02/09/2014

Somebody, a New Project by Miranda July

Do you remember those awful moments that required an enormous amount of willpower or, even worse, liquid courage to tell someone what you really meant? Well, those days seem to be over now thanks to a simple, yet unlikely very useful, app that could help you avoid saying you didn’t love someone anymore straight to their face.

The discrepancy between means of communication available and the quality of what we communicate is subtly overturned in Miranda July’s new project, “Somebody”. The project consists of an app, a new messaging service, that works by sending a message you want to deliver through the nearest Somebody user, allowing you to avoid difficult conversations and awkward, gladly avoided situations. July says about the app: “Half-app/half-human, Somebody is a far-reaching public art project that incites performance and twists our love of avatars and outsourcing — every relationship becomes a three-way. The antithesis of the utilitarian efficiency that tech promises, here, finally, is an app that makes us nervous, giddy, and alert to the people around us.”

Somebody was created as the eighth commission in Miu Miu’s Womens’ Tales project, a short-film series by women directors who critically celebrate femininity in the 21st century, which includes contributions by Zoe Cassavetes, Giada Colagrande, Hiam Abbass, Ava Du Vernay, Massy Tadjedin, Lucrecia Martel and So Yong Kim.
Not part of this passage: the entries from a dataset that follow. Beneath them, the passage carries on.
/-- Fill a stationary slot (spec 05 R198, Table 5.12 A_SLOT and B_SLOT). -/
def loadSlot (s : State) (i : TileId) (b : Bool) (slot feed c rows : Nat) : State × Option Nat :=
  let r := takeRows s i feed c rows
  match r.err with
  | some e => (r.s, some e)
  | none =>
    ((r.s.setF (if b then Reg.TILE_B_SLOT else Reg.TILE_A_SLOT) i 0 slot).modArrays i (fun a => a.set b { a.get b with
      slots := (a.get b).slots.set (slot % 2) { fmt := some c, rows := r.rows } (Nat.mod_lt _ (by decide)) }), none)

/-- WLOAD (spec 05 R198). -/
def startWload (s : State) (i : TileId) (c : ArrCmd) : State × Option Nat :=
  let f := c.f.fmtW.toNat
  let n := 32 * (c.f.kgrp.toNat + 1)
  let feed := c.f.feed.toNat
  let x := if c.f.sel[0] then loadSlot s i false c.slotA feed f n else (s, none)
  match x.2 with
  | some e => (x.1, some e)
  | none =>
    if c.f.sel[1] then loadSlot x.1 i true c.slotB (if c.f.sel[0] then otherSet feed else feed) f n else x

/-- Give the rows of an operand to a GSTAT attached to this MM (spec 06 R244). -/
def tapRows (s : State) (i : TileId) (mm feed : Nat) (rows : List (List Opnd)) : State :=
  s.modTile i (fun t => { t with
    gather := t.gather.map (fun g => if g.mm = some mm ∧ g.feed = feed then { g with rows := some rows } else g) })

/-- One array's part of an MM: new accumulators, drain, and bits. `total` is the number of products of each output element
whether gated or not. -/
def runArray (s : State) (i : TileId) (b : Bool) (plan : Nat) (intPath complex cont : Bool) (lefts cols : List (List Opnd))
    (total : Nat) (cfg : BitVec 6) (st : Nat) : State × List DrainPart × BitVec 4 :=
  let legacy := s.flag Reg.TILE_LEGACY i 0
  let a := ((s.tile i).arrays.get b)
  let r := accumulate legacy intPath complex plan cont a.acc lefts cols
  let s := s.modArrays i (fun x =>
    { x.set b { x.get b with acc := r.1 } with
      zeroGated := x.zeroGated + gatedCount complex (128 * 128 * total) lefts cols })
  let d := drainArray s i cfg st intPath complex r.1
  (d.1, d.2.1, d.2.2 ||| r.2)

/-- MM: intake of its rows, the products, and the drain job (spec 05 R195, R196, R204, R210, R226; Table 5.3). A
paired MM takes the format of array A's stationary operand from its slot: FMT_W is the format of U. -/
def startMm (s : State) (i : TileId) (c : ArrCmd) : State × Option Nat :=
  let f := c.f
  let backward := s.flag Reg.TILE_ARRAY_MODE i 0
  let plan := f.pass.toNat
  let x := f.fmtX.toNat
  let w := f.fmtW.toNat
  let complex := x == 12
  let intPath := fmtIsInt x && fmtIsInt w
  let feed := f.feed.toNat
  let cont := f.acc == 1#2
  let k := 32 * (f.kgrp.toNat + 1)
  let per := if complex then 2 else 1
  let mul := if complex then 4 else 1
  let flow := mmFlow backward f.sel
  let nrows := if flow == .outer then k else 128
  let rx := takeRows s i feed x nrows
  match rx.err with
  | some e => (rx.s, some e)
  | none =>
    let ru := if flow == .stationary then { rx with rows := [] } else takeRows rx.s i (otherSet feed) w nrows
    match ru.err with
    | some e => (ru.s, some e)
    | none =>
      let s := tapRows (tapRows ru.s i c.id feed rx.rows) i c.id (otherSet feed) ru.rows
      let lefts := rx.rows.map (·.take (per * k))
      let stat (s : State) (b : Bool) (slot st : Nat) (cfg : BitVec 6) (cont : Bool) :=
        let sl := ((s.tile i).arrays.get b).slots.toList.getD slot StatSlot.empty
        let c := if flow == .paired then sl.fmt.getD w else w
        let rows := slotRows sl c k
        runArray s i b plan (fmtIsInt x && fmtIsInt c) complex cont lefts ((List.range 128).map (column complex rows)) (128 * mul) cfg st
      let outer (s : State) (st : Nat) :=
        runArray s i true plan intPath complex cont ((List.range 128).map (column complex ru.rows))
          ((List.range 128).map (column complex rx.rows)) (nrows * mul) c.cfgB st
      let st := f.drainSt.toNat
      let ra := if f.sel[0] then stat s false c.slotA st c.cfgA (cont && flow == .stationary) else (s, [], 0#4)
      let stB := if f.sel[0] then otherSet st else st
      let rb := if f.sel[1] then
          (if flow == .stationary then stat ra.1 true c.slotB stB c.cfgB cont else outer ra.1 stB)
        else (ra.1, [], 0#4)
      (rb.1.modArrays i (fun a => { a with
        jobs := a.jobs ++ [{ id := c.id, sel := f.sel, parts := ra.2.1 ++ rb.2.1, num := ra.2.2 ||| rb.2.2 }] }), none)

/-- An array command begins (spec 05 R194, R208, R209). DRAIN and MODE have no intake of their own. -/
def startCmd (s : State) (i : TileId) (c : ArrCmd) : State × Option Nat :=
  match c.op with
  | .wload => startWload s i c
  | .mm => startMm s i c
  | .bindFeed => (s.setF Reg.TILE_FEED_BIND i c.f.feed.toNat (c.f.kgrp.toNat % 16), none)
  | .bindDrain => (s.setF Reg.TILE_DRAIN_BIND i c.f.drainSt.toNat (c.f.kgrp.toNat % 16), none)
  | .resetWalk =>
    let w := c.f.kgrp.toNat % 16
    (if w = 15 then s else s.setF Reg.TILE_WALK_POS i w 0, none)
  | .drainCfg | .drain | .mode | .gstat => (s, none)

def ArrEntry.sel : ArrEntry → BitVec 2
  | .cmd c => c.f.sel
  | .marver _ => 3#2

def ArrEntry.id : ArrEntry → Nat
  | .cmd c => c.id
  | .marver id => id

/-- Entries in the queue of array A (`false`) or B (`true`): a command of both stands in both (spec 05 R193). -/
def Arrays.depth (a : Arrays) (b : Bool) : Nat :=
  (a.queue.filter (fun e => if b then e.sel[1] else e.sel[0])).length

/-- Do two selections share an array? -/
def selMeets (x y : BitVec 2) : Bool := x &&& y != 0#2

/-- The command at the front of an array's queue, if it is also at the front of every other queue it stands in
(spec 05 R193). -/
def Arrays.front (a : Arrays) (b : Bool) : Option ArrEntry :=
  match a.queue.find? (fun e => if b then e.sel[1] else e.sel[0]) with
  | none => none
  | some e =>
    match a.queue.find? (fun e' => selMeets e'.sel e.sel) with
    | some e' => if e'.id = e.id then some e else none
    | none => none

/-- Feeder streams that a command names (spec 05 R195, R198, R201). -/
def ArrCmd.feeds (backward : Bool) (c : ArrCmd) : List Nat :=
  let set (first : Nat) (fmt : Nat) : List Nat := (List.range (setSize fmt)).map (first + ·)
  match c.op with
  | .wload =>
    set c.f.feed.toNat c.f.fmtW.toNat ++ (if c.f.sel = 3#2 then set (otherSet c.f.feed.toNat) c.f.fmtW.toNat else [])
  | .mm =>
    set c.f.feed.toNat c.f.fmtX.toNat ++
      (if mmFlow backward c.f.sel = .stationary then [] else set (otherSet c.f.feed.toNat) c.f.fmtW.toNat)
  | .bindFeed => [c.f.feed.toNat]
  | _ => []

/-- Drain streams that a command names (spec 05 R195, R209). -/
def ArrCmd.drains (c : ArrCmd) : List Nat :=
  let set (first : Nat) (cfg : BitVec 6) : List Nat := (List.range (drainWidth cfg)).map (first + ·)
  let st := c.f.drainSt.toNat
  match c.op with
  | .mm =>
    (if c.f.sel[0] then set st c.cfgA else []) ++ (if c.f.sel[1] then set (if c.f.sel[0] then otherSet st else st) c.cfgB else [])
  | .bindDrain => [st]
  | _ => []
The Somebody short-film shows how the app works in a delightfully bittersweet and subtly ironic way, while it also displays Miranda July’s unique ability to capture the strange tenderness of contemporary relationships: “Jessica wants to tell Caleb she can’t be his girlfriend anymore. She opens up Somebody, types in the heartbreaking message, and selects Paul from a list. Paul is in the park. Paul’s phone dings. He eyes Caleb having a picnic. Paul delivers the bad news—as Jessica. Eyes bawling. Arms flapping. Caleb is devastated. The Somebody app then totally saves Yolanda and Blanca’s friendship, makes Jeffy’s marriage proposal to lonely Victoria, and initiates a curious ménage-a-trois between two prison workers and a parched potted plant named Anthony.”